The development of MRI is illustrative of the often complex path to major new technologies. It began as basic research in nuclear physics--in particular, the curious fact that the nuclei of most atoms behave as though they have a tiny magnet attached to them. Physicists soon learned that when they probed the properties of that magnet with a radio beam in the presence of a strong external magnetic field, they could identify which kind of atom it was. As the technique, known as nuclear magnetic resonance, improved, it became possible even to tell something about an atom's interactions with neighboring atoms. Chemists then developed the technique further as a powerful tool for analyzing the chemical structure of a material, including, eventually, biological tissues. This ability to probe the submicroscopic structure of matter--and hence to map the distribution of certain kinds of molecules in a sample or of cancer cells in a body--provided the scientific base for MRI.

Yet MRI also depends on a number of technologies that evolved separately but in parallel with the basic science, and it was the combination of these with the fundamental physics that made MRI possible. Once the idea emerged of using the nuclear magnetic resonance technique to create images, for example, a host of practical problems remained. For one thing, the technique was initially too slow for medical use. Modern electronics--especially computers-on-a-chip that could be built directly into practical instruments--helped speed it up.

So did the mathematical technique known as tomography--synthesizing a composite image from many different "pictures." Superconducting magnets helped to make more compact and powerful MRI instruments.

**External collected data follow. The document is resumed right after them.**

/-- R3, R144: any number of encoder commands leaves what is visible, the lines and the trace as they were; a DISPLAY
after them shows the buffer that they left, and so only its final content. -/
def Obligations.EncodingDoesNotDisplay : Prop :=
  ∀ (is : List Instr) (s : State), s.Inv → (∀ i ∈ is, i.writesBuf = true) → ∃ t u,
    runCommands is s = .next t ∧ t = { s with buf := t.buf } ∧ exec .display t = .next u ∧
    u.vis = (List.range (40 * s.boards.count)).map fun k => (t.unit (k / 40)).getLsbD (k % 40)

/-- R3, R76, R101: after SETNUM and DISPLAY, board 0 shows at each position the pattern of its digit, dark where the
mask hides it. -/
def Obligations.NumberIsShownAfterDisplay : Prop :=
  ∀ (s : State) (number : Int) (mask : BitVec 4), s.Inv → ∃ t,
    runCommands [.setnum number mask, .display] s = .next t ∧
    t.visPattern 0 3 = (List.range 10).map (s.pattern.get (digits number mask).thousands).getLsbD ∧
    t.visPattern 0 2 = (List.range 10).map (s.pattern.get (digits number mask).hundreds).getLsbD ∧
    t.visPattern 0 1 = (List.range 10).map (s.pattern.get (digits number mask).tens).getLsbD ∧
    t.visPattern 0 0 = (List.range 10).map (s.pattern.get (digits number mask).units).getLsbD

/-! ## Reset and the invariant -/

/-- R28, R136, R137: construction with a legal count gives a zero buffer, an empty trace, the arguments as given, and
for each thing that reset leaves unspecified the value of the draw, whatever the draw is. The model's choices: that the
port, the model's own field, is empty (notes/assumptions 2), that no walk is in progress (notes/assumptions 20), and
that every six pins are accepted, coinciding ones too (notes/assumptions 29). -/
def Obligations.ConstructionGivesTheResetState : Prop :=
  ∀ (n : Nat) (pins : Pins) (tbl : PatternTable) (p : Platform) (d : Draw), 1 ≤ n → n ≤ 255 →
    ∃ t, State.construct n pins tbl p d = .next t ∧
      t.boards.count = n ∧ t.pins = pins ∧ t.pattern = tbl ∧ t.platform = p ∧
      (∀ a, Memory.read t.buf a = 0) ∧ t.trace = [] ∧ t.seq = none ∧ t.port = [] ∧
      t.data = d.data ∧ t.clk = d.clk ∧ t.latch = d.latch ∧ t.hv = d.hv ∧ t.brt = d.brt ∧ t.ind = d.ind ∧
      t.sr.length = 40 * n ∧ t.vis.length = 40 * n ∧
      ∀ k, k < 40 * n → t.sr[k]? = some (d.sr.testBit k) ∧ t.vis[k]? = some (d.vis.testBit k)

/-- R136 (the upper bound is spec/92_eei_decisions.md D11): construction refuses a board count of 0 or above 255. -/
def Obligations.ConstructionRefusesABadCount : Prop :=
  ∀ (n : Nat) (pins : Pins) (tbl : PatternTable) (p : Platform) (d : Draw), (n = 0 ∨ 255 < n) →
    State.construct n pins tbl p d = .refused (.boardCount n)

/-- The model's choice (notes/assumptions 3, 4, 5): the one reset state is the construction with the default board
count and a draw of zeros. -/
def Obligations.ResetIsTheDefaultConstruction : Prop :=
  State.construct 1 Config.pins Config.pattern Config.platform ⟨false, false, false, false, 0, 0, 0, 0⟩ =
    .next State.reset

/-- R28, R44: every construction meets the invariant, and so does the reset state. -/
def Obligations.ConstructionMeetsTheInvariant : Prop :=
  (∀ (n : Nat) (pins : Pins) (tbl : PatternTable) (p : Platform) (d : Draw) (t : State),
    State.construct n pins tbl p d = .next t → t.Inv) ∧ State.reset.Inv

/-- R17, R19, R25, R26, R44: from every state that meets the invariant, a step gives one that meets it. -/
def Obligations.StepKeepsTheInvariant : Prop :=
  ∀ s t : State, s.Inv → step s = .next t → t.Inv

/-- R138: every command is legal as the first; a first DISPLAY sends `40N` zero bits and latches them, whatever reset
left unspecified; under `DARK_ZERO` every position of every board then shows the dark pattern. -/
def Obligations.FirstDisplayAfterResetIsBlank : Prop :=
  ∀ (n : Nat) (pins : Pins) (tbl : PatternTable) (p : Platform) (d : Draw) (s : State),
    State.construct n pins tbl p d = .next s →
    (∀ i : Instr, ∃ t, exec i s = .next t) ∧
    ∃ t, exec .display s = .next t ∧ t.vis = List.replicate (40 * n) false ∧
      t.trace = (List.replicate (40 * n) (bitEvents false)).flatten ++ latchEvents ∧
      (tbl.DarkZero → ∀ b q, b < n → q < 4 → t.visPattern b q = (List.range 10).map (tbl.get 10).getLsbD)
end

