/-! ## The statements -/

/-- Settles O1: the fields of the command's word are the command's own, and each format's operands read back. -/
theorem decodeOfEncodeIsTheCommand : Obligations.DecodeOfEncodeIsTheCommand := by
  unfold Obligations.DecodeOfEncodeIsTheCommand
  intro i hi
  exact decode_encode hi

/-- Settles O2, format by format. -/
theorem encodeOfDecodeClearsReservedBits : Obligations.EncodeOfDecodeClearsReservedBits := by
  unfold Obligations.EncodeOfDecodeClearsReservedBits
  intro w i h
  exact encode_of_decode h

/-- Settles O3: the two round trips make the decoder blind to reserved bits, and the step sees a word only through the
decoder. -/
theorem reservedBitsAreIgnored : Obligations.ReservedBitsAreIgnored := by
  unfold Obligations.ReservedBitsAreIgnored
  refine ⟨fun w v h => decode_congr_namedBits h, fun s w v h => step_present_congr s (decode_congr_namedBits h),
    encode_and_namedBits, fun i hi => ⟨decode_encode hi, fun s => ?_⟩⟩
  obtain ⟨t, ht⟩ := exec_withPort i s
  exact ⟨_, (step_of_encode hi s s.port).trans (ht s.port)⟩

/-- Settles O4: the decoder's answer by opcode, and the step over a reserved word. -/
theorem reservedOpcodeDoesNothing : Obligations.ReservedOpcodeDoesNothing := by
  unfold Obligations.ReservedOpcodeDoesNothing
  exact ⟨decode_reserved_iff, fun s w rest hp h => step_of_reserved hp (decode_opReserved h)⟩

/-- Settles O14: the bytes are those that were joined, and each bit of the unit is one bit of one pattern. -/
theorem packFollowsTheLayout : Obligations.PackFollowsTheLayout := by
  unfold Obligations.PackFollowsTheLayout
  intro tbl d
  have hfield {q : Nat} (hq : q < 4) := extract_packPatterns (lookup tbl d) hq
  exact ⟨unitBytes_joinBytes _ _ _ _ _, packPatterns_eq_or (lookup tbl d), hfield (q := 0) (by decide),
    hfield (q := 1) (by decide), hfield (q := 2) (by decide), hfield (q := 3) (by decide)⟩

/-- Settles O15, by unpacking field by field and by what it means that no entry, or only one, equals a pattern. -/
theorem unpackInvertsPack : Obligations.UnpackInvertsPack := by
  unfold Obligations.UnpackInvertsPack
  intro tbl
  exact ⟨fun d => unpack_packPatterns (lookup tbl d), digitOf_get, fun _ hp => digitOf_eq_none_iff.2 hp⟩

/-- Settles O5: each word evaluated by the decoder. -/
theorem sampleWordsDecode : Obligations.SampleWordsDecode := by
  unfold Obligations.SampleWordsDecode
  decide

/-- Settles O6: the expansion of each form. -/
theorem pseudoFormsExpand : Obligations.PseudoFormsExpand := by
  unfold Obligations.PseudoFormsExpand
  exact fun _ => ⟨rfl, rfl⟩

end Sys2Proof.Proofs.Encoding
end

section
/-! PROOFS of the statements of spec/40_digit_encoder.md. First the digits and the text value; then what filled units
read as, and how CLEAR and PUTUNIT fill them; then the statements. -/

namespace Sys2Proof.Proofs.DigitEncoder

open Sys2Proof.Machine Sys2Proof.Laws Sys2Proof.Proofs.Scope Sys2Proof.Proofs.Encoding

/-! ## Digits -/

/-- One position: the decimal digit where it is visible, index 10 where it is not (R50, R75). -/
theorem val_maskedDigit (visible : Bool) (x : Nat) :
    (if visible then decimalDigit x else darkIndex).val = if visible then x % 10 else 10 := by
  cases visible <;> rfl

/-- A position that is not visible shows the dark pattern, whatever the number has there (R83). -/
theorem get_hiddenDigit (t : PatternTable) {visible : Bool} (h : visible = false) (x : Nat) :
    t.get (if visible then decimalDigit x else darkIndex) = t.get 10 := by
  rw [h]
  rfl

/-- The digits see a number only through its clamp (R74, R75). -/
theorem digits_congr {n n' : Int} (h : clampNumber n = clampNumber n') (m : BitVec 4) : digits n m = digits n' m := by
  simp only [digits, h]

The result is a remarkable medical diagnostic tool. MRI gives the most precise picture now available of what is happening inside the body and does so noninvasively and safely. Yet it is most unlikely that MRI could have emerged from a targeted effort to design a better imaging technique--who would have thought to begin by measuring the strengths of magnets within atomic nuclei? For MRI, as for many other important technologies, just such fundamental explorations of nature produced the knowledge that enabled a vision of a life-saving imaging technique.

[Pairs of silicon atoms]

pairs of silicon atoms bonded together in a barbell configuration exist in up or down states whose configurations could be changed as shown in this supercomputer simulation by a thin metallic tip as used in Scanning Tunneling Microscopy. Source: K. Cho, J. Joannopoulos

[Oxygen in a silicon crystal]

A single oxygen atom is made visible as a blue sphere in this supercomputer-generated image of electronic charge inside a silicon crystal. The oxygen atom straddles one of the silicon bonds in the bonding lattice represented by a warm-colored honeycomb. Source: IBM Yorktown Heights and MIT


The computing revolution is dramatically transforming virtually every aspect of our society-- our work, our play, even our national security. This revolution started with the discovery of the transistor, the result of fundamental research in solid state physics and the earlier development of quantum theory. The next stage, development of complex microchips incorporating many transistors, drew from fundamental work in physics, chemistry, and materials science. Now applications such as smart military weapons, delivery of consumer services such as movies on demand, or means of transferring electronic funds in a secure manner are incorporating new discoveries in mathematics, engineering, and computer science.

One important frontier of the computing revolution is found in today's powerful supercomputers, which have the ability to perform hundreds or thousands of calculations simultaneously (so-called massively parallel computers). Within years, this field is expected to cross an important threshold, when the fastest computers will be capable of a thousand billion floating-point operations per second (teraflops). Petaflop computers (capable of a billion billion operations per second) may follow only a few years later.

These advances in computing technology draw heavily on fundamental science. But science and technology are closely intertwined: the technology is also driving forward the frontiers of science--ushering in new fields of research and extending the limits of inquiry in virtually all fields--which will in turn enable new technology. For example, for the first time scientists can now begin to simulate such complex physical and biological systems as the earth's climate, the atomic structure of novel materials, and the molecular structure of living cells. Applications of this new computationally-driven science will include improved microelectronic devices and rational drug design. Computational studies of silicon-- the semiconductor material on which most modern computing is based--illustrate the trend. Researchers are now beginning to simulate silicon-based materials with supercomputers, allowing them to perform "theoretical experiments" and--using new techniques for visualizing atomic scale structure--to "see" the results. Physicists, for example, can now use supercomputers to understand how oxygen impurities influence and impede the electrical properties of silicon wafers--a problem that has plagued semiconductor manufacturers for years. In a simulation, a researcher can introduce oxygen molecules into a silicon lattice and watch how it throws the local electrons into a tizzy--something no microscope can observe. The same approach can be used to study another important problem--the migration and diffusion of impurities within a silicon crystal. Insights from such simulations could lead to improved manufacturing processes.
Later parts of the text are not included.